Productivity gap
We are told “the UK Government must prioritise an industrial strategy to help UK firms as new technology gains traction, the Confederation of British Industry is today urging”.
I wonder why the CBI would appeal to a UK government currently be set by more important issues such as Brexit and sexual harassment, and with a record of low improvements in productivity.
The UK performance since 2006 is miniscule to say the least.

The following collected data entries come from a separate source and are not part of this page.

-- ==== Sys2Proof/Laws/Slots.lean ====
section
/-! SUPPORT. What the shared operations of the slots do, said once: judging and placing a request, its issue at a FREE slot with nothing
else pending, and an entry to LOCKOUT. -/

namespace Sys2Proof.Machine

open Sys2Proof.Safety

/-! ### Judging (R51) -/

/-- A request that none of the first four checks of R51 stops, and that is no second MANAGEMENT request, is accepted. -/
theorem State.judgeReq_none {s : State} {n : Rec} {c : ReqClass} {cmd : Command} (hs : (s.cap n).inService = true)
    (hd : cmd = .closing → s.mgu.part ≠ .standdown) (hl : (s.status n).localMode = false)
    (hi : cmd = .closing → (s.status n).interlock = false) (hb : c = .management → (s.slot n).pend.management = none) :
    s.judgeReq n c cmd = none := by
  unfold State.judgeReq
  by_cases h : cmd = .closing
  · by_cases k : c = .management
    · simp [hs, hd h, hl, hi h, hb k]
    · simp [hs, hd h, hl, hi h, k]
  · by_cases k : c = .management
    · simp [hs, hl, h, hb k]
    · simp [hs, hl, h, k]

/-! ### Issue (R52) -/

theorem Pending.none_get (c : ReqClass) : Pending.none.get c = Option.none := by cases c <;> rfl

theorem Pending.none_set (c : ReqClass) : Pending.none.set c Option.none = Pending.none := by cases c <;> rfl

theorem Pending.set_get (p : Pending) (c d : ReqClass) (v : Option Command) :
    (p.set c v).get d = if c = d then v else p.get d := by cases c <;> cases d <;> rfl

/-- A slot with nothing pending issues nothing. -/
theorem State.issueFrom_nothing {s : State} {n : Rec} (h : (s.slot n).pend = Pending.none) (cs : List ReqClass) :
    State.issueFrom cs n s = (s, none) := by
  induction cs with
  | nil => rfl
  | cons c cs ih =>
    unfold State.issueFrom
    rw [h, Pending.none_get]
    exact ih

/-- With one request pending, no NO_CHANGE and no CLOSE that R52 holds back, that request is issued. -/
theorem State.issueFrom_one {s : State} {n : Rec} {c : ReqClass} {cmd : Command}
    (h : (s.slot n).pend = Pending.none.set c (some cmd)) (hn : cmd ≠ .indicate .noChange)
    (hc : cmd = .closing → s.closeBlocked n = none) :
    State.issueFrom classOrder n s = (s.issueCmd n c cmd, none) := by
  have key : ∀ cs : List ReqClass, c ∈ cs → State.issueFrom cs n s = (s.issueCmd n c cmd, none) := by
    intro cs hm
    induction cs with
    | nil => cases hm
    | cons d cs ih =>
      unfold State.issueFrom
      rw [h, Pending.set_get, Pending.none_get]
      by_cases hd : c = d
      · subst hd
        rw [if_pos rfl]
        have hx : (if cmd == .closing then s.closeBlocked n else none) = none := by
          split
          · next e => exact hc (by simpa using e)
          · rfl
        cases cmd with
        | indicate a => cases a <;> first | exact absurd rfl hn | rfl
        | opening => rfl
        | closing => dsimp only; rw [hx]
        | interlock e => rfl
      · simp only [hd, if_false]
        exact ih ((List.mem_cons.mp hm).resolve_left hd)
  exact key _ (by cases c <;> decide)

theorem State.setPend_idem (s : State) (n : Rec) (c : ReqClass) (v w : Option Command) :
    (s.setPend n c v).setPend n c w = s.setPend n c w := by
  unfold State.setPend State.setSlot State.slot
  simp only [Vector.look_put_same]
  congr 2
  refine Vector.ext_look fun i => ?_
  simp only [Vector.look_put]
  split
  · cases c <;> rfl
  · rfl

/-- The issue of a command whose request was pending: the request is no part of what follows. -/
theorem State.issueCmd_setPend (s : State) (n : Rec) (c : ReqClass) (v : Option Command) (cmd : Command) :
    (s.setPend n c v).issueCmd n c cmd = s.issueCmd n c cmd := by
  have h : (s.setPend n c v).setSlot n { (s.setPend n c v).slot n with
        state := .inFlight { cmd := cmd, tag := nextTag ((s.setPend n c v).slot n).lastTag, cls := c, issued := s.mono,
                             tripAttached := c == .trip, timer := commandMs cmd },
        pend := ((s.setPend n c v).slot n).pend.set c none, lastTag := nextTag ((s.setPend n c v).slot n).lastTag } =
      s.setSlot n { s.slot n with
        state := .inFlight { cmd := cmd, tag := nextTag (s.slot n).lastTag, cls := c, issued := s.mono,
                             tripAttached := c == .trip, timer := commandMs cmd },
        pend := (s.slot n).pend.set c none, lastTag := nextTag (s.slot n).lastTag } := by
    unfold State.setPend State.setSlot State.slot
    simp only [Vector.look_put_same]
    congr 2
    refine Vector.ext_look fun i => ?_
    simp only [Vector.look_put]
    split
    · cases c <;> rfl
    · rfl
  have hl : ((s.setPend n c v).slot n).lastTag = (s.slot n).lastTag := by
    simp [State.setPend, State.setSlot, State.slot]
  unfold State.issueCmd
  dsimp only
  rw [show (s.setPend n c v).mono = s.mono from rfl, h, hl]
  rfl

/-- An accepted request at a FREE slot with nothing pending is issued at once (R51, R52). -/
theorem State.place_issued {s : State} {n : Rec} {c : ReqClass} {cmd : Command} (hj : s.judgeReq n c cmd = none)
    (hf : (s.slot n).state = .free) (hp : (s.slot n).pend = Pending.none) (hn : cmd ≠ .indicate .noChange) :
    s.place n c cmd = .ok (s.issueCmd n c cmd) := by
  unfold State.place
  rw [hj, State.tellReplaced_eq]
  dsimp only
  unfold State.issueNext
  have h1 : ((s.setPend n c (some cmd)).slot n).state = .free := by simp [State.setPend, State.setSlot, State.slot, ← hf]
  have h2 : ((s.setPend n c (some cmd)).slot n).pend = Pending.none.set c (some cmd) := by
    rw [← hp]; simp [State.setPend, State.setSlot, State.slot]
  rw [if_pos (by rw [h1]; rfl), State.issueFrom_one h2 hn, State.issueCmd_setPend]
  intro e
  subst e
  have hj' : s.closeBlocked n = none := by
    unfold State.judgeReq at hj
    unfold State.closeBlocked
    split at hj
    · cases hj
    · by_cases a : s.mgu.part = .standdown
      · simp [a] at hj
      · by_cases b : (s.status n).localMode = true
        · simp [a, b] at hj
        · by_cases d : (s.status n).interlock = true
          · simp [a, b, d] at hj
          · simp [a, b, d]
  exact hj'

/-- The slot after an issue (R52). -/
theorem State.issueCmd_slot (s : State) (n : Rec) (c : ReqClass) (cmd : Command) :
    (s.issueCmd n c cmd).slot n = (s.slot n).issued c cmd s.mono (commandMs cmd) := by
  have h : ∀ (t : State) (b : Bay), (t.rccIssued b).slot n = t.slot n := by
    intro t b; unfold State.rccIssued; split <;> rfl
  unfold State.issueCmd
  dsimp only
  split
  · rw [h]; simp [State.slot, State.setSlot, State.setOutPlace, Slot.issued]
  · simp [State.slot, State.setSlot, State.setOutPlace, Slot.issued]

/-- The out-place after an issue holds the BAYCMD frame (R52, R183). -/
theorem State.issueCmd_out (s : State) (n : Rec) (c : ReqClass) (cmd : Command) :
    (s.issueCmd n c cmd).riu.outPlaces.look n = some (s.bayCmdFrame n cmd (nextTag (s.slot n).lastTag)) := by
  have h : ∀ (t : State) (b : Bay), (t.rccIssued b).riu = t.riu := by
    intro t b; unfold State.rccIssued; split <;> rfl
  unfold State.issueCmd
  dsimp only
  split
  · rw [h]; simp [State.setOutPlace, State.bayCmdFrame, State.setSlot, State.cap, State.ownByte]
  · simp [State.setOutPlace, State.bayCmdFrame, State.setSlot, State.cap, State.ownByte]

/-- An issue of any class but RECLOSE tells no reclose record. -/
theorem State.issueCmd_rcc (s : State) (n : Rec) (c : ReqClass) (cmd : Command) (hc : c ≠ .reclose) :
    (s.issueCmd n c cmd).rcc = s.rcc := by
  unfold State.issueCmd
  dsimp only
  split
  · exact absurd rfl hc
  · rfl

/-! ### The reclose record -/

theorem State.completeNoChange_rcc (s : State) (n : Rec) (c : ReqClass) (cmd : Command) :
    (s.completeNoChange n c cmd).rcc = s.rcc := rfl

/-- With no RECLOSE request pending, what a slot issues leaves the reclose records as they are. -/
theorem State.issueFrom_rcc (cs : List ReqClass) {s : State} {n : Rec} (h : (s.slot n).pend.reclose = none) :
    (State.issueFrom cs n s).1.rcc = s.rcc := by
  induction cs generalizing s with
  | nil => rfl
  | cons c cs ih =>
    unfold State.issueFrom
    split
    · exact ih h
    · next hc =>
      refine (ih ?_).trans (s.completeNoChange_rcc n c _)
      simp only [State.completeNoChange, State.setResult, State.setPend, State.setSlot, State.slot, Vector.look_put_same]
      cases c <;> first | exact h | rfl
    · next cmd _ hc =>
      have hr : c ≠ .reclose := by
        intro e; subst e; rw [show (s.slot n).pend.get .reclose = (s.slot n).pend.reclose from rfl, h] at hc; cases hc
      split
      · next code _ =>
        have hp : ((s.setPend n c none).slot n).pend.reclose = none := by
          simp only [State.setPend, State.setSlot, State.slot, Vector.look_put_same]
          cases c <;> first | exact h | rfl
        have hw : (s.withdrawAtIssue n c cmd code).rcc = s.rcc ∧
            ((s.withdrawAtIssue n c cmd code).slot n).pend.reclose = none := by
          unfold State.withdrawAtIssue
          dsimp only
          split
          · exact absurd rfl hr
          · refine ⟨rfl, ?_⟩
            simp only [State.mgmtWithdrawn, State.setResult]
            simpa [State.setSlot, State.slot] using hp
          · exact ⟨rfl, hp⟩
        exact (ih hw.2).trans hw.1
      · exact s.issueCmd_rcc n c cmd hr

/-- The reclose record after an entry to LOCKOUT (R79). -/
theorem State.lock_rcl {s : State} {b : Bay} {cause : LockoutCause} (h : s.canLock b = true) :
    (s.lock b cause).rcl b = { s.rcl b with
      state := .lockout cause, deadTimer := none, springTimer := none, reclaimTimer := .stopped } := by
  have hp : ∀ t : State, ∀ a, ((t.pendLamp (bayRec b) a).rcc = t.rcc ∧
      ((t.pendLamp (bayRec b) a).slot (bayRec b)).pend.reclose = (t.slot (bayRec b)).pend.reclose) := by
    intro t a
    unfold State.pendLamp
    split
    · exact ⟨rfl, by simp [State.setPend, State.setSlot, State.slot, Pending.set]⟩
    · exact ⟨rfl, rfl⟩
  have h1 : (s.lockPend b cause).rcl b = { s.rcl b with
      state := .lockout cause, deadTimer := none, springTimer := none, reclaimTimer := .stopped } := by
    unfold State.lockPend State.rcl
    dsimp only
    rw [(hp _ _).1, State.maskE_rcc (State.occur_maskE _ _ _ _)]
    simp [State.setRcl, State.setPend, State.setSlot]
  have h2 : ((s.lockPend b cause).slot (bayRec b)).pend.reclose = none := by
    unfold State.lockPend
    dsimp only
    rw [(hp _ _).2]
    unfold State.slot
    rw [State.maskE_bcu (State.occur_maskE _ _ _ _)]
    simp [State.setRcl, State.setPend, State.setSlot, State.slot, Pending.set]
  unfold State.lock
  rw [if_pos h]
  unfold State.issueNext
  split
  · rw [← h1]
    unfold State.rcl
    rw [State.issueFrom_rcc _ h2]
  · exact h1

end Sys2Proof.Machine
end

OECD statistics covering GDP produced per capita per hour shows a clear stagnation. 2006 showed $46.50 per hour increasing to a paltry $47.50 per hour or an increase of one dollar or around two per cent.
Compare that with a country across the North Sea, Denmark, where the 2006 figure was $59.30 rising to $63.50 in 2016. That is an increase of seven per cent on a higher figure and leaves this country with a 33.7 per cent advantage in terms of value output per hour compared with the UK.
Scotland has about the same productivity level as England and Wales, so these figures are compatible for Scotland despite the fact that billions have been spent on business development through Scottish Enterprise and Highlands and Islands Enterprise.
It would seem as if the money spent by the Scottish Government has little to show for the effort, at least in terms of productivity increases.
Perhaps the time has come for business to look elsewhere for improvements to the private economy, dominated as it is by companies that are members of CBI and similar organisations including Chambers of Commerce.
What about these looking at themselves and increasing their effort to lift productivity in their members, rather than looking to government with a poor track record in introducing new technology?
With the productivity gap so wide compared with top performing OECD countries, one would think this is an easy game. Just go out and copy what they are doing rather than thinking “not invented here”. Productivity improve- ments also have a role to play in the current Scottish debate over tax increases. tax increases happen automatically when the output per person per hour goes up. The individual worker with a higher income simply pays more tax without any increase in tax rates.
As the worker’s income goes up, it will even be possible to increase the rates and leave enough to pay the bills.